- Opening Delimiter -
-- ==== Sys2Proof/Machine/Fields.lean ====
section
/-! DEFINITION. The register catalogue: every register of control space with its place (R628, R675), and every named
field of its map with its bits, its access code (R13) and its Reset value (R15). A reserved bit is no field (R14). -/

namespace Sys2Proof.Machine

/-- Access codes of R13. -/
inductive Acc where
  | ro | rw | w1c | wo | rc
  deriving DecidableEq, Repr

/-- How the copies of a register are spread: one block of the device, one per compute die, one per gathering, or one
per monitor channel. -/
inductive Scope where
  | device | die | gath | mon
  deriving DecidableEq, Repr

/-- The registers, in the order of R628. -/
inductive Reg where
  | hifMring  -- HIF.MRING, R631
  | hifXring  -- HIF.XRING, R631
  | hifWindow  -- HIF.WINDOW, R629
  | hifNvmctl  -- HIF.NVMCTL, R646
  | hifCause  -- HIF.CAUSE, R628
  | orgIdent  -- ORG.IDENT, R33
  | startStatus  -- START.STATUS, R617
  | startPhaseend  -- START.PHASEEND, R617
  | timeNow  -- TIME.NOW, R58
  | perCfg  -- PER.CFG, R68
  | perStatus  -- PER.STATUS, R68
  | perCount  -- PER.COUNT, R68
  | budLimit  -- BUD.LIMIT, R73
  | budPower  -- BUD.POWER, R88
  | budStatus  -- BUD.STATUS, R88
  | updStep  -- UPD.STEP, R459
  | mapJob  -- MAP.JOB, R506
  | colVerdict  -- COL.VERDICT, R441
  | colFence  -- COL.FENCE, R424
  | colCfg  -- COL.CFG, R449
  | memQos  -- MEM.QOS, R327
  | memLpcfg  -- MEM.LPCFG, R314
  | memLperr  -- MEM.LPERR, R306
  | sclRecipe  -- SCL.RECIPE, R115
  | fltCfg  -- FLT.CFG, R560
  | fltStop  -- FLT.STOP, R570
  | fltRecover  -- FLT.RECOVER, R576
  | cfgPortctl  -- CFG.PORTCTL, R621
  | irlLevel  -- IRL.LEVEL, R543
  | irlLinkstat  -- IRL.LINKSTAT, R543
  | irlCap  -- IRL.CAP, R537
  | secState  -- SEC.STATE, R595
  | secNonce  -- SEC.NONCE, R587
  | secResult  -- SEC.RESULT, R587
  | secChallenge  -- SEC.CHALLENGE, R594
  | secAttest  -- SEC.ATTEST, R594
  | secIdhash  -- SEC.IDHASH, R580
  | secIdkey  -- SEC.IDKEY, R580
  | torCoord  -- TOR.COORD, R376
  | torEdition  -- TOR.EDITION, R404
  | torDrops  -- TOR.DROPS, R410
  | torPstat  -- TOR.PSTAT, R416
  | congRecord  -- CONG.RECORD, R418
  | congSweep  -- CONG.SWEEP, R419
  | torXentry  -- TOR.XENTRY, R402
  | ctxEntry  -- CTX.ENTRY, R393
  | evtHead  -- EVT.HEAD, R660
  | evtCtl  -- EVT.CTL, R660
  | evtLost  -- EVT.LOST, R660
  | evtRate  -- EVT.RATE, R661
  | evtSlot  -- EVT.SLOT, R655
  | monCfg  -- MON.CFG, R675
  | monStat  -- MON.STAT, R675
  | monHist  -- MON.HIST, R675
  | gthCfg  -- GTH.CFG, R144
  | gthBeatmeter  -- GTH.BEATMETER, R49
  | gthNumstat  -- GTH.NUMSTAT, R133
  | gthSeqstat  -- GTH.SEQSTAT, R240
  | gthDbgctl  -- GTH.DBGCTL, R245
  | gthDbgsel  -- GTH.DBGSEL, R189
  | gthDbgdata  -- GTH.DBGDATA, R189
  | gthStalllog  -- GTH.STALLLOG, R249
  | gthStallcnt  -- GTH.STALLCNT, R249
  | engQstat  -- ENG.QSTAT, R278
  | tokCommit  -- TOK.COMMIT, R282
  | yrdTally  -- YRD.TALLY, R365
  | yrdStat  -- YRD.STAT, R369
  | yrdReg  -- YRD.REG, R368
  | memStackstat  -- MEM.STACKSTAT, R306
  | memStackerr  -- MEM.STACKERR, R306
  | updQstat  -- UPD.QSTAT, R483
  | updNumstat  -- UPD.NUMSTAT, R478
  | crzCfg  -- CRZ.CFG, R501
  | crzStat  -- CRZ.STAT, R501
  | fltDiestat  -- FLT.DIESTAT, R560
  | tokEntry  -- TOK.ENTRY, R278
  deriving DecidableEq, Repr

/-- Where a register lies: BAR0 offset of its first copy, bytes that one copy takes, how many copies stand in a row,
and its scope. -/
structure RegInfo where
  base : Nat
  size : Nat
  count : Nat
  scope : Scope
  deriving DecidableEq, Repr

/-- The map of R628 and R675. -/
def Reg.info : Reg → RegInfo
  | .hifMring => ⟨0x0, 16, 1, .device⟩
  | .hifXring => ⟨0x10, 16, 1, .device⟩
  | .hifWindow => ⟨0x20, 8, 1, .device⟩
  | .hifNvmctl => ⟨0x30, 16, 1, .device⟩
  | .hifCause => ⟨0x40, 8, 1, .device⟩
  | .orgIdent => ⟨0x10000, 8, 1, .device⟩
  | .startStatus => ⟨0x10008, 8, 1, .device⟩
  | .startPhaseend => ⟨0x10010, 8, 7, .device⟩
  | .timeNow => ⟨0x10048, 8, 1, .device⟩
  | .perCfg => ⟨0x10050, 8, 1, .device⟩
  | .perStatus => ⟨0x10058, 8, 1, .device⟩
  | .perCount => ⟨0x10060, 8, 1, .device⟩
  | .budLimit => ⟨0x10068, 8, 1, .device⟩
  | .budPower => ⟨0x10070, 8, 1, .device⟩
  | .budStatus => ⟨0x10078, 8, 8, .device⟩
  | .updStep => ⟨0x100B8, 8, 1, .device⟩
  | .mapJob => ⟨0x100C0, 8, 1, .device⟩
  | .colVerdict => ⟨0x100D0, 16, 1, .device⟩
  | .colFence => ⟨0x100E0, 8, 5, .device⟩
  | .colCfg => ⟨0x10108, 8, 1, .device⟩
  | .memQos => ⟨0x10110, 8, 1, .device⟩
  | .memLpcfg => ⟨0x10118, 8, 1, .device⟩
  | .memLperr => ⟨0x10120, 8, 1, .device⟩
  | .sclRecipe => ⟨0x10128, 8, 1, .device⟩
  | .fltCfg => ⟨0x10130, 8, 1, .device⟩
  | .fltStop => ⟨0x10138, 8, 1, .device⟩
  | .fltRecover => ⟨0x10140, 8, 1, .device⟩
  | .cfgPortctl => ⟨0x10148, 8, 1, .device⟩
  | .irlLevel => ⟨0x10150, 8, 1, .device⟩
  | .irlLinkstat => ⟨0x10158, 8, 14, .device⟩
  | .irlCap => ⟨0x101C8, 8, 160, .device⟩
  | .secState => ⟨0x20000, 8, 1, .device⟩
  | .secNonce => ⟨0x20010, 16, 1, .device⟩
  | .secResult => ⟨0x20020, 8, 1, .device⟩
  | .secChallenge => ⟨0x20040, 32, 1, .device⟩
  | .secAttest => ⟨0x20060, 8, 1, .device⟩
  | .secIdhash => ⟨0x20080, 32, 1, .device⟩
  | .secIdkey => ⟨0x200C0, 64, 1, .device⟩
  | .torCoord => ⟨0x30000, 8, 1, .device⟩
  | .torEdition => ⟨0x30008, 8, 1, .device⟩
  | .torDrops => ⟨0x30010, 16, 1, .device⟩
  | .torPstat => ⟨0x30020, 8, 12, .device⟩
  | .congRecord => ⟨0x30080, 64, 1, .device⟩
  | .congSweep => ⟨0x300C0, 16, 1, .device⟩
  | .torXentry => ⟨0x300D0, 8, 256, .device⟩
  | .ctxEntry => ⟨0x40000, 16, 4096, .device⟩
  | .evtHead => ⟨0x50000, 8, 1, .device⟩
  | .evtCtl => ⟨0x50008, 8, 1, .device⟩
  | .evtLost => ⟨0x50010, 16, 1, .device⟩
  | .evtRate => ⟨0x51000, 8, 256, .device⟩
  | .evtSlot => ⟨0x60000, 64, 4096, .device⟩
  | .monCfg => ⟨0xA0000, 8, 48, .mon⟩
  | .monStat => ⟨0xA0010, 16, 48, .mon⟩
  | .monHist => ⟨0xA0080, 128, 48, .mon⟩
  | .gthCfg => ⟨0x1000000, 8, 1, .gath⟩
  | .gthBeatmeter => ⟨0x1000008, 8, 1, .gath⟩
  | .gthNumstat => ⟨0x1000010, 8, 1, .gath⟩
  | .gthSeqstat => ⟨0x1000018, 8, 1, .gath⟩
  | .gthDbgctl => ⟨0x1000020, 8, 1, .gath⟩
  | .gthDbgsel => ⟨0x1000028, 8, 1, .gath⟩
  | .gthDbgdata => ⟨0x1000030, 8, 1, .gath⟩
  | .gthStalllog => ⟨0x1000038, 8, 16, .gath⟩
  | .gthStallcnt => ⟨0x10000B8, 8, 1, .gath⟩
  | .engQstat => ⟨0x1008000, 8, 14, .die⟩
  | .tokCommit => ⟨0x1008070, 16, 1, .die⟩
  | .yrdTally => ⟨0x1008080, 8, 4, .die⟩
  | .yrdStat => ⟨0x10080A0, 8, 4, .die⟩
  | .yrdReg => ⟨0x10080C0, 8, 4, .die⟩
  | .memStackstat => ⟨0x10080E0, 8, 1, .die⟩
  | .memStackerr => ⟨0x10080E8, 8, 1, .die⟩
  | .updQstat => ⟨0x10080F0, 8, 1, .die⟩
  | .updNumstat => ⟨0x10080F8, 8, 1, .die⟩
  | .crzCfg => ⟨0x1008100, 8, 1, .die⟩
  | .crzStat => ⟨0x1008108, 8, 1, .die⟩
  | .fltDiestat => ⟨0x1008110, 8, 1, .die⟩
  | .tokEntry => ⟨0x1010000, 8, 4096, .die⟩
- Closing Delimiter -
_Task instructions_
Check every line of the records above for the string "evtRate". Copy those that hold it.

_Task answer_
  | evtRate  -- EVT.RATE, R661
  | .evtRate => ⟨0x51000, 8, 256, .device⟩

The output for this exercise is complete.